Лагерный мир в том виде, как его со своеобразной фрагментарной мягкостью вычерчивает эта трасса, — очевидно — ужасен. Постоянными координатами тамошней жизни служат смерть, побои, голод, безразличие, изнуренность. И все-таки цель Шаламова — не в абсолютизации Зла. Речь, скорее, идет о создании такого мира, где исключительность являлась бы метафорой нормальности, а литературное погружение в этот кошмар
пробуждало бы нас к универсальности воли.Где Солженицын видит архивы Дьявола, Шаламов находит — у пределов возможного — жесткое ядро некоей этики. Даже географическая изоляция Колымы (туда приплывают на пароходе, а остальную страну заключенные называют "материком") способствует созданию странного впечатления вывернутой наизнанку утопии. Ведь читатель постепенно забывает, что речь идет о политике, о государстве, о централизованно осуществленных злодеяниях, чтобы замкнуться в некоем завершенном мире, где все различия в сознании и поведении — разветвленные и глубокие — сведены к чему-то основному. Вот точка, где читатель вступает на другой возможный путь восприятия самой политической истины.
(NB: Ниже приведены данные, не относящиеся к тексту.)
/-- FOLIO_VERDICT: a written folio is judged and recorded; the last verdict of a run decides the leaf (R122 to R126, R195). Test folios are judged
the same way and never written again (R123). -/
def execFolioVerdict (opu : Fin 16) (slot : Fin 68) (s : State) : Out :=
  let m := opu.val
  let o := opuAt s m
  match o.run with
  | none => .next s
  | some r =>
    match r.slots.find? (fun x => x.slot == slot.val) with
    | none => .next s
    | some x =>
      if x.verdict.isSome || r.unrecorded slot then .next s
      else
        let cfg := reg s .wrcVerifyCfg
        let j := judge s m r x
        let v := verdictOf cfg j
        let rec1 := verRecord m (folioNumber r.frame slot) v cfg j (slotLane slot) (x.levels.getD 0 0)
        let r' := r.judgedAs x v rec1
        let s := bump { s with wrc := { s.wrc with records := s.wrc.records ++ [rec1] } } 9 v
        let s := noteTrail (toCalibration s v r.opc.isSome rec1) m (slotLane slot) j.sqm
        let s := setOpu s m { o with run := some r' }
        if r.opc.isSome then .next (if runOver r' then endRun s m else s)
        else match quireAt s r.quire with
          | none => .next (if runOver r' then releaseRun s m r' else s)
          | some q =>
            let l := q.leaves.getD r.leaf {}
            let row := slotRow l slot
            let l' := { l with good := if v < 2 then l.good.filter (· ≠ row) ++ [row] else l.good }
            let q' := { q with leaves := q.leaves.set r.leaf l' }
            let s := setQuire s q'
            let s := if v = 1 then runningOpc s m r.layer (frameZone r.frame) rec1.bias else s
            let s := marginalShare s m r.layer (v == 1)
            .next (if runOver r' then withSmart s (finishRun s q' r.leaf r') else s)

/-! ### Laser ageing (R127) -/

/-- Clear the latched laser state of the named OPUs; it is evaluated again at the OPU's next run. -/
def clearLaser (s : State) (mask : Half) : State :=
  (List.range 16).foldl (fun s k =>
    if mask.getLsbD k then setOpu s k { opuAt s k with laser := 0, warned := false, cleared := true } else s) s

/-- LASER_REEVAL: WRC_CTL.REEVAL. -/
def execLaserReeval (mask : Half) (s : State) : Out := if barSealed s then .next s else .next (clearLaser s mask)

/-- The emitter records of one OPU in a frame (R313): lanes 0 to 3. -/
def opuEmitters (f : SampleFrame) (side : Nat) : List Emitter := (List.range 4).map (fun l => f.emit.getD (4 * side + l) {})

/-- Current at Pw in per mille of the limit. -/
def headroom (e : Emitter) : Nat := (qdiv (1000 * (e.iPw.toNat : Int)) e.iLim.toNat).toNat

/-- Emitter currents of a landed frame set the OPU's laser state (R127) and report ended streams (R121, R313). Of emitters with equal currents the
lowest lane is the worst (DESIGN CHOICE, log entry 196). -/
def laserFrame (s : State) (m : Nat) (f : SampleFrame) : State :=
  let es := opuEmitters f (m % 2)
  if f.emit = [] then s
  else
    let s := if es.any (fun e => decide (2 ≤ e.streamEnd.toNat)) then cutRun s m false else s
    let lane := (List.range 4).foldl (fun b k => if headroom (es.getD b {}) < headroom (es.getD k {}) then k else b) 0
    let w := es.getD lane {}
    let o := opuAt s m
    let warn := decide (regBits s .wrcLaserCfg 0 7 0 * w.iLim.toNat ≤ 100 * w.iPw.toNat) && decide (w.iPw ≠ 0)
    let st := if o.cleared then 0 else if es.any (·.pbMissed) then 3 else if es.any (·.pwMissed) then 2 else if warn then 1 else 0
    let new := max o.laser st
    let s := setOpu s m { o with laser := new, emitter := lane, headroom := min (headroom w) 1023, warned := o.warned || decide (1 ≤ st) }
    let s := if 1 ≤ st ∧ !o.warned then event s 0x401 9 1 (m / 2) m [lane, headroom w] else s
    if new = 3 ∧ o.laser ≠ 3 then surfaceLost s m
    else if new = 2 ∧ o.laser < 2 then sealSurface (cutRun s m true) m 2
    else s

end Sys2Proof.Machine
end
К примеру, Сталин для узников был второстепенной фигурой: «Смерть Сталина не произвела на нас, многоопытных людей, надлежащего впечатления». Означает ли это, что за все несет ответственность «система», а не индивид Сталин? У Шаламова нет и намека на это. Что знают «бывалые люди», так это то, что применительно к реальному лагерей (как и, в известном смысле, к реальному завода) циркуляции истины способствует не напоминание о масштабных структурных репрессиях, а упорство в удерживании некоторых точек сознания и практики, из которой можно освещать тяжелую плотность времени и пресечь субъективное разложение. Шаламов формулирует то, что можно было бы назвать «хартией поведения» заключенных — в сущности, классовую точку зрения: «Я не буду доносить на такого же заключенного, как я сам, я не буду добиваться должности бригадира, дающей возможность остаться в живых, ибо худшее в лагере — это навязывание своей (или чьей-то чужой) воли другому человеку, арестанту, как я. Я не буду искать полезных знакомств, давать взятки. И что толку в том, что я знаю, что Иванов подлец, а Петров — шпион, а Заславский – лжесвидетель».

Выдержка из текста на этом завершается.